Появление «Преступления и наказания» было подготовлено всем предыдущим творчеством Достоевского. Тема Петербурга («Слабое сердце»), тема подполья («Записки из подполья»), тема мечтательства («Белые ночи»), тема преступления и наказания («Записки из Мертвого дома») – эти и многие другие темы переплавились-слились в новом романе, приобрели углубленный философский смысл. Но одна тема, только лишь мимоходом затронутая-упомянутая прежде в «Господине Прохарчине», через 20 лет именно в «Преступлении и наказании» заняла главенствующее место, была исследована-показана автором во всей ее сложности и глубине. В раннем рассказе один из героев, «дрожа от досады и бешенства», кричит Прохарчину. «Что вы, один, что ли, на свете? для вас свет, что ли, сделан? Наполеон вы, что ли, какой? что вы? кто вы? Наполеон вы, а? Наполеон или нет?! Говорите же, сударь, Наполеон или нет?..» Господин Прохарчин на вопрос этот иступленный не ответил, да и вопрос был риторическим. А вот для Раскольникова это как раз вопрос отнюдь не риторический, от него зависит не только вся его будущность, но и просто-напросто – жизнь. Вопрос о наполеонизме в «Преступлении и наказании» сформулирован главным героем так: «Тварь ли я дрожащая или право имею?..»

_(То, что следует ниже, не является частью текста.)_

/-- The IP header at symbol k, version v (R247). Model's choices, log entry 127: an IHL below 5 is taken as it stands, the version that an
EtherType names is not checked, and an IPv4 header cut off leaves L4P, FRAG and OPT 0. -/
def State.parseIp (s : State) (d : Desc) (lim k v : Nat) (p : Parsed) : Parsed :=
  if v = 4 then
    let p := { p with l3off := k, l3k := 1 }
    let hl := 4 * (s.sym d k % 16)
    if k + 20 > lim || k + hl > lim then { p with trunc := true }
    else
      let frag := s.sym16 d (k + 6) % 8192 ≠ 0
      { p with l4p := s.sym d (k + 9), opt := hl > 20, frag := frag, l4off := if frag then 0 else k + hl }
  else if v = 6 then
    let p := { p with l3off := k, l3k := 2 }
    if k + 40 > lim then { p with trunc := true }
    else s.parseV6 d lim 64 (k + 40) (s.sym d (k + 6)) p
  else p

/-- The EtherType at symbol k and the tags before the last one (R247). Model's choices, log entry 127: the EtherType of a second HSR tag is
ETYPE and ends the parse, and PRPT stays 0 under TRUNC. -/
def State.parseEth (s : State) (d : Desc) (lim xtpid : Nat) : Nat → Nat → Parsed → Parsed
  | 0, _, p => { p with trunc := true }
  | n + 1, k, p =>
    if k + 2 > lim then { p with trunc := true }
    else
      let e := s.sym16 d k
      if e = 0x8100 || e = 0x88A8 || (xtpid ≠ 0 && e = xtpid) then
        if p.ntag = 2 then { p with trunc := true } else s.parseEth d lim xtpid n (k + 4) { p with ntag := p.ntag + 1 }
      else if e = 0x892F && !p.hsr then s.parseEth d lim xtpid n (k + 6) { p with hsr := true }
      else
        let size := d.len - 4 - (k + 2)
        let t := d.len - 10
        let prpt := d.len ≥ k + 12 && s.sym16 d (d.len - 6) = 0x88FB && s.sym16 d (t + 2) % 4096 = size
        let p := { p with etype := e, prpt := prpt }
        if e = 0x0800 then s.parseIp d lim (k + 2) 4 p
        else if e = 0x86DD then s.parseIp d lim (k + 2) 6 p
        else p

/-- PARSE from symbol k (R247): START 0 an Ethernet header before the FCS, START 1 an IP header. -/
def State.parseAt (s : State) (d : Desc) (start k xtpid : Nat) : Parsed :=
  if start = 0 then
    let lim := min (d.len - 4) (k + 256)
    if k + 14 > lim then { trunc := true } else s.parseEth d lim xtpid 8 (k + 12) {}
  else
    let lim := min d.len (k + 256)
    s.parseIp d lim k (s.sym d k / 16) {}

/-- The range of CRCF and CSUM: start and length; none where R245 or R246 raises DACC. -/
def helperRange (d : Desc) (op : Word) (toend : Bool) : Option (Nat × Nat) :=
  let start := fld op 0 14
  let n := if toend then d.len - start else fld op 16 14
  if n = 0 || start + n > d.len then none else some (start, n)
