/-- The domains in turn, in one trunk cycle; the rotation pointer names the last domain served (R61). -/
def State.retireFrom (s : State) (late : Option Nat) : List Nat → Nat → State
  | [], _ => s
  | d :: ds, budget =>
    if budget = 0 then s
    else
      let r := s.retireDom late d budget
      let s := if r.2 < budget then r.1.modTrunk (fun t => { t with rot := d }) else r.1
      s.retireFrom late ds r.2

/-- One trunk cycle of retirement: up to 8 packets (R61), among them the head of the domain whose timeout expires in it (R63). -/
def State.retireCycle (s : State) (late : Option Nat) : State :=
  s.retireFrom late ((upto 64).map (fun i => (s.trunk.rot + 1 + i) % 64)) 8

/-- The next trunk cycle, if the heartwood cycle has one left: Block Time reaches it (R357; log entry 4). -/
def State.trunkTurn (s : State) : Option State := if s.beatReady 8 then some (s.beatOn 8) else none

/-- RETIREMENT: the collector's next trunk cycle (R61). -/
def State.retirement (s : State) : State :=
  match s.trunkTurn with
  | some s => s.retireCycle none
  | none => s

/-- The trunk cycle in which the head-of-line timeout of domain d expires: its head retires in the domain's turn of the rotation;
a completion accepted before it has made the head ready (R63, R65). -/
def State.holTimeout (s : State) (d : Nat) : State :=
  match s.trunk.headSlot d, s.trunkTurn with
  | some (_, sl), some t => if sl.done.isNone && s.holDue d then t.retireCycle (some d) else s
  | _, _ => s

/-! ## Registers -/

/-- BUFCFG of port p: a host write that breaks R36 is ignored and sets CFGERR (R36). -/
def State.writeBufcfg (s : State) (p : Nat) (d : BitVec 32) (image : Bool) : State :=
  let total := (upto 128).foldl (fun a q => if q = p then a else a + s.resv q) (fld d 0 12)
  if !image && (total > cellCount || fld d 0 12 > fld d 12 16) then s.orReg 0x80004 0x40000
  else s.setReg (0x83000 + 16 * p) (d &&& 0x0FFFFFFF)

/-- A new MAXLEN discards the open frame that it leaves too long, in the cycle of the write (R35). -/
def State.writeMaxlen (s : State) (p : Nat) (d : BitVec 32) : State :=
  let s := s.setReg (0x83008 + 16 * p) (d &&& 0x3FFF)
  match (s.port p).frame with
  | some f => if !f.dead && 8 * (f.nwords - 1) > s.maxLen p then s.discardFrame p f 1 none (8 * f.nwords) false else s
  | none => s

/-- DOMMAP (R71). -/
def State.writeDommap (s : State) (p h : Nat) (d : BitVec 32) : State := s.setReg (0x81000 + 8 * p + 4 * h) (d &&& 0x3F3F3F3F)

/-- Every core of grove g is in maintenance mode. -/
def State.allMaint (s : State) (g : Nat) : Bool := (upto 32).all (fun c => !(s.core (coreKey g c)).service)

/-- SHARE of thread i of grove g (offset 4i) or GPOOL: refused with SHERR outside maintenance mode, above the capacity, for MODE
3, and for a share of the recovery thread (R49, R50, R73, R267). -/
def State.writeShare (s : State) (g off : Nat) (d : BitVec 32) (image : Bool) : State :=
  let isPool := off = 0x1000
  let s' := s.setReg (aDisp g + off) (d &&& (if isPool then 0xFFF else 0xF))
  let bad := (!isPool && fld d 2 2 = 3) || (!image && (!s.allMaint g || s'.capacity g > 2048 ||
    (!isPool && fld d 2 2 ≠ 0 && g * 512 + off / 4 = s.recovery g)))
  if bad then s.orReg (aDisp g + 0x1004) 0x1000000 else s'

/-- DABANDON: the thread gives up its descriptors when it is held, halted, or on a core in maintenance mode (R64). A static thread
that is halted in the middle of its packet keeps its registers; a descriptor that is placed with it afterwards becomes its
present one without a packet start, which comes only in DESC (R175; the model's choice, log entry 82). -/
def State.dabandon (s : State) (g : Nat) (d : BitVec 32) : State :=
  let th := g * 512 + fld d 0 9
  let t := s.thread th
  if t.held || t.halted || !(s.core (thCore th)).service then s.giveUp th else s

/-- INFPEAK: the peak since the last read; then the present count (R70). -/
def State.readInfpeak (s : State) : State := s.modTrunk (fun t => { t with peak := t.slots.length })

/-! ## One meaning for each event -/

/-- INGRESS_WORD. -/
def execIngressWord (p : Fin 128) (s : State) : Host.Outcome State Fault Refusal :=
  .next (match s.peekLink p.val with
    | some (.ingress (.word w its live)) => (s.popLink p.val).ingressWord p.val w its live
    | _ => s)
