-- ==== Sys2Proof/Machine/Delivery.lean ====
section
/-!
DEFINITION. What happens to loads and stores after their instruction: the data of a load arrive (R160, R163, R229), the store
buffer drains (R165, R166, R294), the packet window is served (R208), and what is not answered in time fails (R206).
-/
namespace Sys2Proof.Machine

/-! ## Data of loads -/

/-- The store of a BMOV word whose data have come enters the buffer; when it is full the thread waits in SBFULL (R229). -/
def State.placeCopy (s : State) (th : Nat) (e : SbEntry) (last : Bool) : State :=
  if (s.thread th).sb.length ≥ 2 then s.modThread th (fun t => { t with pendSt := some (e, last), wait := .sbfull 1 })
  else
    let e := { e with ord := (s.core (thCore th)).ordNext, since := (s.grove (thG th)).cyc }
    (s.addEntry th e).modThread th (fun t =>
      ({ t.repeatStep last 2 with pendSt := none, wait := .ready }).endStep .bmov)

/-- The data of a load reach their thread (R160, R163, R214, R229). -/
def State.deliverWord (s : State) (th : Nat) (o : Outst) (w : Word) : State :=
  let waiting := (s.thread th).wait = .load
  match o.dest with
  | .land reg first n => s.modThread th (fun t => t.arrive reg (takeLanes w first n) none)
  | .result reg => s.modThread th (fun t => t.arrive reg w o.ansP)
  | .join reg first n => s.modThread th (fun t => t.arrive reg (t.latch ||| (takeLanes w 0 n <<< (9 * first))) none)
  | .latch first =>
    if waiting then s.modThread th (fun t =>
      { t.setProg 1 with latch := takeLanes w first (8 - first), latchV := true, outst := none, wait := .ready })
    else s.modThread th (fun t => { t with outst := none })
  | .copy e last =>
    let s := s.modThread th (fun t => { t with outst := none })
    if waiting then s.placeCopy th { e with data := w } last else s

/-- The answer of a load or unit request reaches its thread: data, DACC or ECCU (R163, R205, R206). -/
def State.deliver (s : State) (th : Nat) (o : Outst) (a : Answer) : State :=
  match a with
  | .word w => s.deliverWord th o w
  | .dacc => s.failLoad th causeDACC (some o.addr)
  | .eccu => s.failLoad th causeECCU (some o.addr)

/-- A word address of the core control window, whose accesses have no bound (R204, R206). -/
def coreWindow (a : BitVec 40) : Bool := 0x300000 ≤ a.toNat && a.toNat < 0x300400

/-- Remove the first message that p names, and say whether there was one. -/
def cutFirst (p : Message → Bool) : List Message → Option (Message × List Message)
  | [] => none
  | m :: rest =>
    if p m then some (m, rest)
    else (cutFirst p rest).map (fun r => (r.1, m :: r.2))

/-- The packet window request of an access that is given up does not reach the trunk any more (R206). -/
def State.dropRequest (s : State) (th : Nat) (write : Bool) : State :=
  let key := 144 + thG th
  let l := s.link key
  let mine : Message → Bool | .window r => r.th = th && r.write = write | _ => false
  match cutFirst mine l.buf with
  | some (m, rest) => s.setLink key (({ l with buf := rest, credit := min 8 (l.credit + m.size) } : Link).send l.wait.length)
  | none => match cutFirst mine l.out with
    | some (m, rest) => s.setLink key (({ l with out := rest, credit := min 8 (l.credit + m.size) } : Link).send l.wait.length)
    | none => match cutFirst mine l.wait with
      | some (_, rest) => s.setLink key { l with wait := rest }
      | none => s

/-- LOAD_TIMEOUT: no answer within 4,096 core cycles (R206). -/
def State.loadTimeout (s : State) (th : Nat) : State :=
  match (s.thread th).outst with
  | some o =>
    if (o.unit = .window && !coreWindow o.addr || o.unit = .packet) && o.ans.isNone &&
        o.since + 4096 ≤ (s.grove (thG th)).cyc then
      (if o.unit = .packet then s.dropRequest th false else s).failLoad th causeDACC (some o.addr)
    else s
  | none => s

/-! ## The store buffer drains -/

/-- Where an entry goes. -/
inductive SbTarget where
  | spad (phys : Nat) (portB : Bool)
  | packet (k : Nat)
  | ext (ea : Nat)
  | window
  deriving DecidableEq, Repr

/-- The target of an entry that passed its check. -/
def SbEntry.target (e : SbEntry) : SbTarget :=
  match e.phys with
  | some (p, b) => .spad p b
  | none =>
    let a := e.addr.toNat
    if 0x100000 ≤ a && a < 0x100800 then .packet (a - 0x100000)
    else if a ≥ 2 ^ 39 then .ext (a - 2 ^ 39)
    else .window

/-- After an entry has left the buffer, the waits that it ends (R164, R166, R167, R229, R507). -/
def State.sbWake (s : State) (th : Nat) : State :=
  let t := s.thread th
  match t.pendSt with
  | some (e, last) => s.placeCopy th e last
  | none =>
    let go : Bool := match t.wait with
      | .sbfull n => t.sb.length + n ≤ 2
      | .drain => t.sb = []
      | .drainPw => !t.pwStore
      | .ovlap ord => !t.sb.any (fun e => e.ord = ord)
      | _ => false
    if go then s.modThread th (fun t => { t with wait := .ready }) else s

/-- The oldest entry of a thread leaves its buffer. -/
def State.dropHead (s : State) (th : Nat) : State :=
  (s.modThread th (fun t => { t with sb := t.sb.tail })).sbWake th

/-- The oldest entry may be sent: it has not been, and external memory has a place for it (R165, R398). -/
def State.sendable (s : State) (th : Nat) : Option SbEntry :=
  match (s.thread th).sb with
  | e :: _ =>
    if e.sent then none
    else match e.target with
      | .ext ea => if s.memRoom ea (2 + thG th) true then some e else none
      | _ => some e
  | [] => none

/-- The entry that the write channel of the thread's core sends next is this thread's (R165). -/
def State.nextToSend (s : State) (th : Nat) : Option SbEntry :=
  match s.sendable th with
  | none => none
  | some e =>
    if (upto 16).all (fun t => match s.sendable (thid (thG th) (thC th) t) with
        | some x => e.ord ≤ x.ord
        | none => true)
    then some e else none

/-- The oldest entry is marked sent, or also accepted. -/
def State.markHead (s : State) (th : Nat) (acc : Bool) : State :=
  s.modThread th (fun t => match t.sb with
    | e :: rest => { t with sb := { e with sent := true, acc := acc, since := (s.grove (thG th)).cyc } :: rest }
    | [] => t)

/-- The write channel sends one entry: a scratchpad word is written and the entry leaves; the others keep theirs until their
target accepts (R165, R208, R398). -/
def State.sendEntry (s : State) (th : Nat) (e : SbEntry) : State :=
  match e.target with
  | .spad phys b => (s.writePort (thG th) phys b e.data e.mask).dropHead th
  | .packet k =>
    match (s.thread th).descs with
    | d :: _ => (s.markHead th false).push (144 + thG th)
        (.window { th := th, cell := d.cell, len := d.len, write := true, word := k, data := e.data, mask := e.mask })
    | [] => s.markHead th true
  | .ext ea => (s.markHead th false).memSend
      { cls := 2 + thG th, write := true, ea := ea, mask := e.mask, data := e.data, src := .store th, since := 0 }
  | .window => s.markHead th false

/-- Both ports of a dual-port bank write one word in one cycle: port A's write lands, port B's is lost (R294). -/
def State.collide (s : State) (tha thb : Nat) (e : SbEntry) (phys : Nat) : State :=
  let s := ((s.storeSpad (thG tha) phys e.data e.mask).dropHead tha).dropHead thb
  s.orReg (aBanks (thG tha) + 0x100 + 4 * (phys / 4096)) 4

/-- STORE_BUFFER_DRAIN: one write channel cycle of th's core, and of the core of `other` in the same cycle if one is named. -/
def State.drain (s : State) (th : Nat) (other : Option Nat) : State :=
  match s.nextToSend th with
  | none => s
  | some e =>
    match other with
    | none => s.sendEntry th e
    | some o =>
      if thG o ≠ thG th || thCore o = thCore th then s.sendEntry th e
      else match s.nextToSend o with
        | none => s.sendEntry th e
        | some x =>
          match e.target, x.target with
          | .spad p false, .spad q true => if p = q then s.collide th o e p else (s.sendEntry th e).sendEntry o x
          | .spad p true, .spad q false => if p = q then s.collide o th x p else (s.sendEntry th e).sendEntry o x
          | _, _ => (s.sendEntry th e).sendEntry o x

/-- An entry is discarded without acceptance: STOTO counts and the STOTO event names it (R206, R369). -/
def State.discardStore (s : State) (th : Nat) : State :=
  match (s.thread th).sb with
  | [] => s
  | e :: _ =>
    ((s.count (aCore (thG th) (thC th) + 0x60)).event (10 + thG th) 0x08 (th * 2 ^ 16) [wordOf e.addr.toNat]).dropHead th

/-- STORE_TIMEOUT: a store to the packet window or a register window was not accepted in 4,096 core cycles (R206). -/
def State.storeTimeout (s : State) (th : Nat) : State :=
  match (s.thread th).sb with
  | e :: _ =>
    let own := match e.target with | .packet _ => true | .window => !coreWindow e.addr | _ => false
    if e.sent && !e.acc && own && e.since + 4096 ≤ (s.grove (thG th)).cyc then
      (match e.target with | .packet _ => s.dropRequest th true | _ => s).discardStore th
    else s
  | [] => s

/-- The target of the thread's oldest entry has accepted it: the next STORE_ACCEPTANCE frees the entry. -/
def State.ackStore (s : State) (th : Nat) : State :=
  s.modThread th (fun t => match t.sb with
    | e :: rest => if e.sent then { t with sb := { e with acc := true } :: rest } else t
    | [] => t)

/-! ## The packet window -/

/-- The trunk reads a word for a thread, with its ECC treatment (R208, R503). -/
def State.servePacketRead (s : State) (r : PwReq) : State :=
  let mark := s.pktMark r.cell r.len r.word
  let w := s.pktWord r.cell r.len r.word
  let ans (s : State) (a : Answer) : State :=
    match (s.thread r.th).outst with
    | some o => if o.unit = .packet && o.addr.toNat = 0x100000 + r.word then s.answer r.th a else s
    | none => s
  ans (s.pktCheck r.cell r.len r.word) (if mark = 2 then .eccu else .word w)

/-- The trunk writes lanes of a word for a thread (R208). A write of fewer than all lanes reads the word: an uncorrectable error is reported
and the word stays marked (R503, R505; log entry 119). -/
def State.servePacketWrite (s : State) (r : PwReq) : State :=
  let k := bufKey (s.cellsOf r.cell) r.word
  let part := r.mask ≠ 0xFF
  let bad := part && s.pktMark r.cell r.len r.word = 2
  let s := if wordsOf r.len ≤ r.word || (mfind s.trunk.pkts r.cell).isNone then s
    else (if part then s.pktCheck r.cell r.len r.word else s).modTrunk (fun t => { t with
      buf := mput 0 t.buf k (mergeLanes (mget 0 t.buf k) r.data r.mask), ecc := if bad then t.ecc else mdel t.ecc k })
  s.ackStore r.th

/-- PACKET_WINDOW_REQUEST: the trunk serves the oldest request of grove g (R208). -/
def State.servePacket (s : State) (g : Nat) : State :=
  match s.peekLink (144 + g) with
  | some (.window r) =>
    if !s.islandUp 3 then s
    else
      let s := s.popLink (144 + g)
      if r.write then s.servePacketWrite r else s.servePacketRead r
  | _ => s

/-! ## One meaning for each event -/

def execStoreBufferDrain (th : Thid) (other : Option Thid) (s : State) : Host.Outcome State Fault Refusal :=
  .next (if s.groveOn (thG th.toNat) then s.drain th.toNat (other.map (·.toNat)) else s)

def execStoreTimeout (th : Thid) (s : State) : Host.Outcome State Fault Refusal :=
  .next (if s.groveOn (thG th.toNat) then s.storeTimeout th.toNat else s)

def execLoadTimeout (th : Thid) (s : State) : Host.Outcome State Fault Refusal :=
  .next (if s.groveOn (thG th.toNat) then s.loadTimeout th.toNat else s)

def execPacketWindowRequest (g : Fin 8) (s : State) : Host.Outcome State Fault Refusal := .next (s.servePacket g.val)

end Sys2Proof.Machine
end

Страница наборной рукописи «Преступления и наказания»
«Преступление и наказание», по сути – криминальный роман. Тема преступления, которую писателю-петрашевцу довелось непосредственно изучать четыре года на нарах Омского острога, также именно в этом произведении впервые у Достоевского (как впоследствии в «Бесах» и «Братьях Карамазовых») была положена в сердцевину сюжета, стала предметом психологического исследования. В результате этого исследования темы наполеонизма, переплетенной с темой преступления, Достоевским была обоснована главная философско-этическая идея романа – невозможность для человека основать свое личное счастье на несчастье других людей.
Несомненна связь «Преступления и наказания» и образа его главного героя с русской и мировой литературой. Прежде всего это – А. С. Пушкин (поединок Германна с богатой старухой-графиней в «Пиковой даме», «бунт» Евгения в «Медном всаднике», Борис Годунов, страдающий под гнетом своего преступления, ода «Наполеон», известные строки в «Евгении Онегине» о том, что-де «Мы все глядим в Наполеоны…» и т. д.); это и М. Ю. Лермонтов («Герой нашего времени», «Маскарад»), и Н. В. Гоголь («Портрет»), Из западных авторов в этом плане прежде всего стоит упомянуть французов Ш. Нодье и его роман «Жан Сбогар» (1818), с заглавным героем которого сам Достоевский сопоставлял Раскольникова в черновых материалах, а также О. де Бальзака – его Растиньяка из романа «Отец Горио» (1835), о котором автор «Преступления и наказания» вспоминал и много позже, в черновиках к Пушкинской речи: «У Бальзака в одном романе один молодой человек в тоске перед нравственной задачей, которую не в силах еще разрешить, обращается с вопросом к любимому своему товарищу, студенту, и спрашивает его: «Послушай, представь себе, ты нищий, у тебя ни гроша, и вдруг где-то там, в Китае, есть дряхлый, больной мандарин, и тебе стоит только здесь, в Париже, не сходя с места, сказать про себя: умри, мандарин, и за смерть мандарина тебе волшебник пошлет сейчас миллион, и никому это неизвестно…» Но принципиальное различие между Раскольниковым и его литературными предшественниками-«двойниками» состоит в том, что и пушкинский Германн, и бальзаковский Растиньяк думают прежде всего о своей выгоде, для них «наполеоновский бунт» – средство возвыситься в так ненавидимом ими обществе, сделать карьеру. А Раскольников недаром же сравнивает себя не только с Наполеоном, но и с Магометом: он стремится совершить «бунт» во имя не только своего личного блага, но и блага других – общего блага.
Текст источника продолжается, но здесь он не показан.